With the system offline, we can now create a backup of the data for each tier. This example uses the following mounts and tier configuration:

Mounts

mounts:
  rdb:
    type: stream
    baseURI: file://stream
    partition: none
  idb:
    type: local
    baseURI: file:///mnt/data/db/idb
    partition: ordinal
  hdb:
    type: local
    baseURI: file:///mnt/data/db/hdb
    partition: date

Tiers

    tiers:
      - name: stream
        mount: rdb
      - name: idb
        mount: idb
        schedule:
          freq: 0D00:10:00 # every 10 minutes
      - name: hdb1
        mount: hdb
        schedule:
          freq: 1D00:00:00 # every day
          snap:   01:35:00 # at 1:35 AM
        retain:
          time: 2 days
      - name: hdb2
        mount: hdb
        store: file:///mnt/data/db/hdbtier2
        retain:
          time: 5 weeks
      - name: hdb3
        mount: hdb
        store: file:///mnt/data/db/hdbtier3
        retain:
          time: 3 months

Once the assembly has been stopped, a backup can be taken of each mount in the tiers configuration.
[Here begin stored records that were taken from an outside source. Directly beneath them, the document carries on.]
/-- Settles O8: `State.reset` is itself the result of a reset, and after a reset the registers read as
`applyReset_readsAs` says, each flag and field is what `applyReset` sets, and both buffers are empty. -/
theorem resetLeavesR28 : Obligations.ResetLeavesR28 := by
  unfold Obligations.ResetLeavesR28
  intro s u hu
  obtain ⟨r, rfl⟩ : ∃ r : State, u = r.applyReset := by
    rcases hu with rfl | rfl
    · exact ⟨s, rfl⟩
    · exact ⟨State.reset, State.reset_eq_applyReset⟩
  obtain ⟨hid, hcmd, hstatus, hintEn, hinLen, houtLen, herrInfo⟩ := applyReset_readsAs r
  refine ⟨hid, hcmd, hstatus, hintEn, hinLen, houtLen, herrInfo, ?_⟩
  simp

end Sys2Proof.Machine
end

section
/-! PROOFS. The family 20_memory.md: the bus error (R34) and the reserved offsets (R32). -/

namespace Sys2Proof.Machine

/-! ### The bus error -/

/-- Everything a write can do: answer that it was accepted, or answer BusError. -/
theorem execWr_cases (off : Offset) (width : Nat) (v : Word) (s : State) :
    (accessOk off width = true ∧
      execWr off width v s = .next ((s.writeWord v (locate off)).respond .written)) ∨
    (accessOk off width = false ∧ execWr off width v s = .next (s.respond .busError)) := by
  unfold execWr
  cases accessOk off width <;> simp

/-- An instruction never stops the machine: the only fault is COMPLETE's (R103). -/
theorem exec_answers_next (i : Instr) (s : State) : ∃ t, exec i s = .next t := by
  obtain ⟨u, r, _, h | ⟨_, h⟩⟩ := exec_effect i s
  · exact ⟨u.respond r, h⟩
  · exact ⟨u, h⟩

/-- An access is either performed, and then it is not answered with BusError, or it only answers
BusError (R33, R34). -/
theorem exec_access_cases {off : Offset} {width : Nat} {v : Word} {s t : State}
    (h : exec (.rd off width) s = .next t ∨ exec (.wr off width v) s = .next t) :
    (accessOk off width = true ∧ t.resp ≠ some .busError) ∨
    (accessOk off width = false ∧ t = s.respond .busError) := by
  rcases h with hrd | hwr
  · rcases execRd_cases off width s with ⟨ha, w, _, e⟩ | ⟨ha, _, e⟩ | ⟨ha, e⟩
    · obtain rfl := Host.Outcome.next.inj (e.symm.trans hrd)
      exact .inl ⟨ha, by simp⟩
    · obtain rfl := Host.Outcome.next.inj (e.symm.trans hrd)
      exact .inl ⟨ha, by simp⟩
    · exact .inr ⟨ha, (Host.Outcome.next.inj (e.symm.trans hrd)).symm⟩
  · rcases execWr_cases off width v s with ⟨ha, e⟩ | ⟨ha, e⟩
    · obtain rfl := Host.Outcome.next.inj (e.symm.trans hwr)
      exact .inl ⟨ha, by simp⟩
    · exact .inr ⟨ha, (Host.Outcome.next.inj (e.symm.trans hwr)).symm⟩

/-- Settles O11: by `exec_access_cases` the answer is BusError exactly when the access is not one the
BRG performs, and the next state is then the old one with that answer. -/
theorem busErrorExactlyWhenMisaligned : Obligations.BusErrorExactlyWhenMisaligned := by
  unfold Obligations.BusErrorExactlyWhenMisaligned
  refine ⟨exec_answers_next, fun off width v s t h => ?_⟩
  rw [← accessOk_false_iff]
  rcases exec_access_cases h with ⟨ha, hr⟩ | ⟨ha, rfl⟩
  · exact ⟨by simp [ha, hr], fun hb => absurd hb hr⟩
  · exact ⟨by simp [ha], fun _ => rfl⟩

/-! ### The reserved offsets -/

/-- Settles O12: `locate` finds no register and no entry at such an offset, and a reserved place reads 0
and keeps the state on a write. -/
theorem reservedOffsetsReadZero : Obligations.ReservedOffsetsReadZero := by
  unfold Obligations.ReservedOffsetsReadZero
  intro off v s haligned hrange
  have ha : accessOk off 32 = true := (accessOk_iff off 32).mpr ⟨rfl, haligned⟩
  have hl : locate off = .reserved off := locate_reserved off (by omega)
  constructor
  · exact readsAs_of_readWord ha (by rw [hl]; rfl)
  · exact (execWr_performed ha).trans (by rw [hl]; rfl)

end Sys2Proof.Machine
end

section
/-! PROOFS. The family 30_encoding.md: what every CMD word means (R49), the illegal words (R48) and the
no-operation (R45). First the fields of a word as numbers, then what a word decodes to and what a write of
it to CMD does, then how an illegal word ends. -/

namespace Sys2Proof

/-! ### The fields of a CMD word as numbers (R43) -/

variable (w : Word)

theorem cmdStart_eq : cmdStart w = decide (w.toNat % 2 = 1) := by
  rw [cmdStart, BitVec.getLsbD, Nat.testBit_zero]

theorem cmdNullin_eq : cmdNullin w = decide (w.toNat / 16 % 2 = 1) :=
  Nat.testBit_eq_decide_div_mod_eq

theorem cmdOp_toNat : (cmdOp w).toNat = w.toNat / 2 % 8 := by
  rw [cmdOp, BitVec.extractLsb'_toNat, Nat.shiftRight_eq_div_pow]

theorem cmdRsv_toNat : (cmdRsv w).toNat = w.toNat / 32 := by
  have h := w.isLt
  rw [cmdRsv, BitVec.extractLsb'_toNat, Nat.shiftRight_eq_div_pow]
  omega

theorem cmdStart_eq_true_iff : cmdStart w = true ↔ w.toNat % 2 = 1 := by
  rw [cmdStart_eq, decide_eq_true_iff]

theorem cmdStart_eq_false_iff : cmdStart w = false ↔ w.toNat % 2 = 0 := by
  rw [cmdStart_eq, decide_eq_false_iff_not, Nat.mod_two_not_eq_one]

theorem cmdRsv_eq_zero_iff : cmdRsv w = 0#27 ↔ w.toNat / 32 = 0 := by
  rw [← cmdRsv_toNat, ← BitVec.toNat_inj, BitVec.toNat_zero]

/-! ### What a word decodes to -/

/-- The row of operation number `op` when no reserved bit is set: the five operations, and the three
operation numbers that name none (R47, R48). -/
def opRow (op : BitVec 3) (nullin : Bool) : Instr :=
  match op with
  | 0b000#3 => .encRaw nullin
  | 0b001#3 => .decRaw nullin
  | 0b010#3 => .encSym nullin
  | 0b011#3 => .decSym nullin
  | 0b100#3 => .beMin nullin
  | 0b101#3 => .illegalOp5 nullin
  | 0b110#3 => .illegalOp6 nullin
  | _ => .illegalOp7 nullin

/-- The operation numbers. -/
theorem op_cases (op : BitVec 3) :
    op = 0b000#3 ∨ op = 0b001#3 ∨ op = 0b010#3 ∨ op = 0b011#3 ∨
    op = 0b100#3 ∨ op = 0b101#3 ∨ op = 0b110#3 ∨ op = 0b111#3 := by
  revert op
  decide

variable {w}

theorem decodeCmd_of_noStart (h : cmdStart w = false) : decodeCmd w = .nop (w.extractLsb' 1 31) :=
  if_pos h

theorem decodeCmd_of_rsv (h : cmdStart w = true) (hr : cmdRsv w ≠ 0#27) :
    decodeCmd w = .illegalRsv (cmdOp w) (cmdNullin w) (cmdRsv w) := by
  simp [decodeCmd, h, hr]

theorem decodeCmd_of_op (h : cmdStart w = true) (hr : cmdRsv w = 0#27) :
    decodeCmd w = opRow (cmdOp w) (cmdNullin w) := by
  rcases op_cases (cmdOp w) with ho | ho | ho | ho | ho | ho | ho | ho <;> simp [decodeCmd, opRow, h, hr, ho]

/-- With no reserved bit set, the row is the one of the operation number. -/
theorem decodeCmd_of_op_eq {op : BitVec 3} (h : cmdStart w = true) (hr : cmdRsv w = 0#27)
    (ho : w.toNat / 2 % 8 = op.toNat) :
    decodeCmd w = opRow op (decide (w.toNat / 16 % 2 = 1)) := by
  have hop : cmdOp w = op := BitVec.eq_of_toNat_eq ((cmdOp_toNat w).trans ho)
  rw [decodeCmd_of_op h hr, hop, cmdNullin_eq]

end Sys2Proof

namespace Sys2Proof.Machine

variable {s : State} {w : Word} {i : Instr} {op : BitVec 3} {nullin rsv : Bool}

theorem isStartRow_opRow (op : BitVec 3) (nullin : Bool) : IsStartRow (opRow op nullin) := by
  rcases op_cases op with rfl | rfl | rfl | rfl | rfl | rfl | rfl | rfl <;> trivial

/-- The illegal operation numbers are 5, 6 and 7. -/
theorem isIllegalRow_opRow (op : BitVec 3) (nullin : Bool) :
    IsIllegalRow (opRow op nullin) ↔ 5 ≤ op.toNat := by
  rcases op_cases op with rfl | rfl | rfl | rfl | rfl | rfl | rfl | rfl <;> simp [opRow, IsIllegalRow]

/-- A word is a START row exactly when its bit 0 is set. -/
theorem isStartRow_decodeCmd (w : Word) : IsStartRow (decodeCmd w) ↔ cmdStart w = true := by
  cases h : cmdStart w
  · simp [decodeCmd_of_noStart h, IsStartRow]
  · by_cases hr : cmdRsv w = 0#27
    · simp [decodeCmd_of_op h hr, isStartRow_opRow]
    · simp [decodeCmd_of_rsv h hr, IsStartRow]

/-- A START word is illegal exactly when a reserved bit is set or its operation number is 5 or more. -/
theorem isIllegalRow_decodeCmd (h : cmdStart w = true) :
    IsIllegalRow (decodeCmd w) ↔ cmdRsv w ≠ 0#27 ∨ 5 ≤ (cmdOp w).toNat := by
  by_cases hr : cmdRsv w = 0#27
  · simp [decodeCmd_of_op h hr, isIllegalRow_opRow, hr]
  · simp [decodeCmd_of_rsv h hr, IsIllegalRow, hr]

/-- The same, on the number of the word. -/
theorem isIllegalRow_decodeCmd_iff (h : w.toNat % 2 = 1) :
    IsIllegalRow (decodeCmd w) ↔ w.toNat / 32 ≠ 0 ∨ w.toNat / 2 % 8 ≥ 5 := by
  rw [isIllegalRow_decodeCmd ((cmdStart_eq_true_iff w).mpr h), Ne, cmdRsv_eq_zero_iff, cmdOp_toNat]

/-- The legal START words, with NULLIN clear and with NULLIN set (R49). -/
theorem decodeCmd_legalStart_iff (w : Word) :
    IsStartRow (decodeCmd w) ∧ ¬ IsIllegalRow (decodeCmd w) ↔
      w.toNat ∈ [0x01, 0x03, 0x05, 0x07, 0x09, 0x11, 0x13, 0x15, 0x17, 0x19] := by
  have hfields : IsStartRow (decodeCmd w) ∧ ¬ IsIllegalRow (decodeCmd w) ↔
      w.toNat % 2 = 1 ∧ ¬ (w.toNat / 32 ≠ 0 ∨ w.toNat / 2 % 8 ≥ 5) := by
    rw [isStartRow_decodeCmd, cmdStart_eq_true_iff]
    exact and_congr_right fun h => not_congr (isIllegalRow_decodeCmd_iff h)
  rw [hfields]
  simp only [List.mem_cons, List.not_mem_nil, or_false]
  omega

/-! ### What a write to CMD does -/

theorem exec_nop (rest : BitVec 31) (s : State) : exec (.nop rest) s = .next (s.respond .written) := rfl

theorem exec_illegalRsv (op : BitVec 3) (nullin : Bool) (rsv : BitVec 27) (s : State) :
    exec (.illegalRsv op nullin rsv) s = .next (s.command op nullin (rsv != 0#27)) := rfl

theorem exec_opRow (op : BitVec 3) (nullin : Bool) (s : State) :
    exec (opRow op nullin) s = .next (s.command op nullin false) := by
  rcases op_cases op with rfl | rfl | rfl | rfl | rfl | rfl | rfl | rfl <;> rfl

/-- A 32-bit write to CMD is performed whether the BRG is busy or not (R54, R55). -/
theorem exec_wr_cmd (w : Word) (s : State) :
    exec (.wr 0x004#12 32 w) s = .next ((s.writeCmd w).respond .written) :=
  execWr_performed (by decide)

theorem exec_wr_cmd_of_noStart (h : cmdStart w = false) (s : State) :
    exec (.wr 0x004#12 32 w) s = .next (s.respond .written) := by
  rw [exec_wr_cmd, State.writeCmd, if_pos h]

theorem exec_wr_cmd_of_start (h : cmdStart w = true) (s : State) :
    exec (.wr 0x004#12 32 w) s = .next (s.command (cmdOp w) (cmdNullin w) (cmdRsv w != 0#27)) := by
  rw [exec_wr_cmd, State.writeCmd, if_neg (by simp [h]), State.command]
To create a backup, we need to mount the backing PVCs to create a copy of the data. A sample pod configuration is provided below to mount a tier mount so a backup can be created. The example must be modified to set the claimName to point to the correct persistent claim.

Tier claim name

In kdb Insights Enterprise, your default tier claim name will be the name of your assembly concatenated with the tier, separated by a hyphen. For example, if my assembly was titled finance and I have a tier called idb, my IDB tier claim name will be finance-idb.

backup-pod.yaml

apiVersion: v1
kind: Pod
metadata:
  name: backup-pod
spec:
  containers:
  - name: ubuntu
    image: ubuntu
    tty: true
    stdin: true
    volumeMounts:
      - mountPath: /data
        name: database-volume
  volumes:
    - name: database-volume
      persistentVolumeClaim:
        claimName: myasm-idb   # Set this to be the PVC of the tier you want to create a backup of

Deploy the backup pod.

kubectl apply -f backup-pod

Create a backup archive of the data folder. This backup will contain a number of symbolic links that need to be preserved, so an archive is created before copying to ensure they are preserved.

kubectl exec backup-pod -- sh -c "tar czf /data/backup.tar.gz /data/*"

The backup can then be downloaded using the following:

kubectl cp backup-pod:/data/backup.tar.gz backup.tar.gz

The backup.tar.gz now contains a complete backup of a single tier. Repeat this process for each tier in your configuration.

Online backup

Backups can be taken for a running system by taking a snapshot of the database. A snapshot is a point-in-time view of the database created with hard links. Taking a snapshot is a synchronous operation that suspends EOI and EODs while the snapshot is being taken. This ensures no data is changed during the snapshot, thereby corrupting the backup.

The snapshot API can be accessed by connecting to the Storage Manager directly and running the snapshot REST API.

Storage Manager address

In the example below, $sm is the host and port of the Storage Manager that administers the on-disk data you are backing up. This can be accessed directly using the Storage Manager service name and port. The service name is the name of your deployed assembly with -sm as a suffix, and the default port for SM is 10001. For example, if my assembly was called trades, my address would be trades-sm:10001.

POST http://$sm/snapshot

This API creates a backup for each tier on the database and returns the tier name and storage location.

[
  {
    "tier": "idb",
    "snapRoot": "/data/db/idb/snapshot/20230723160308643935166",
    "inventory": "/data/db/idb/snapshot/20230723160308643935166/inventory"
  },
  {
    "tier": "hdb",
    "snapRoot": "/data/db/hdb/snapshot/20230723160308643935166",
    "inventory": "/data/db/hdb/snapshot/20230723160308643935166/inventory"
  }
]

To complete the backup, copy the contents of the snapRoot location to a safe storage location that can be used for recovery. To restore SM from a snapshot, copy the snapshot snapRoot to the data directory of each tier and restart SM.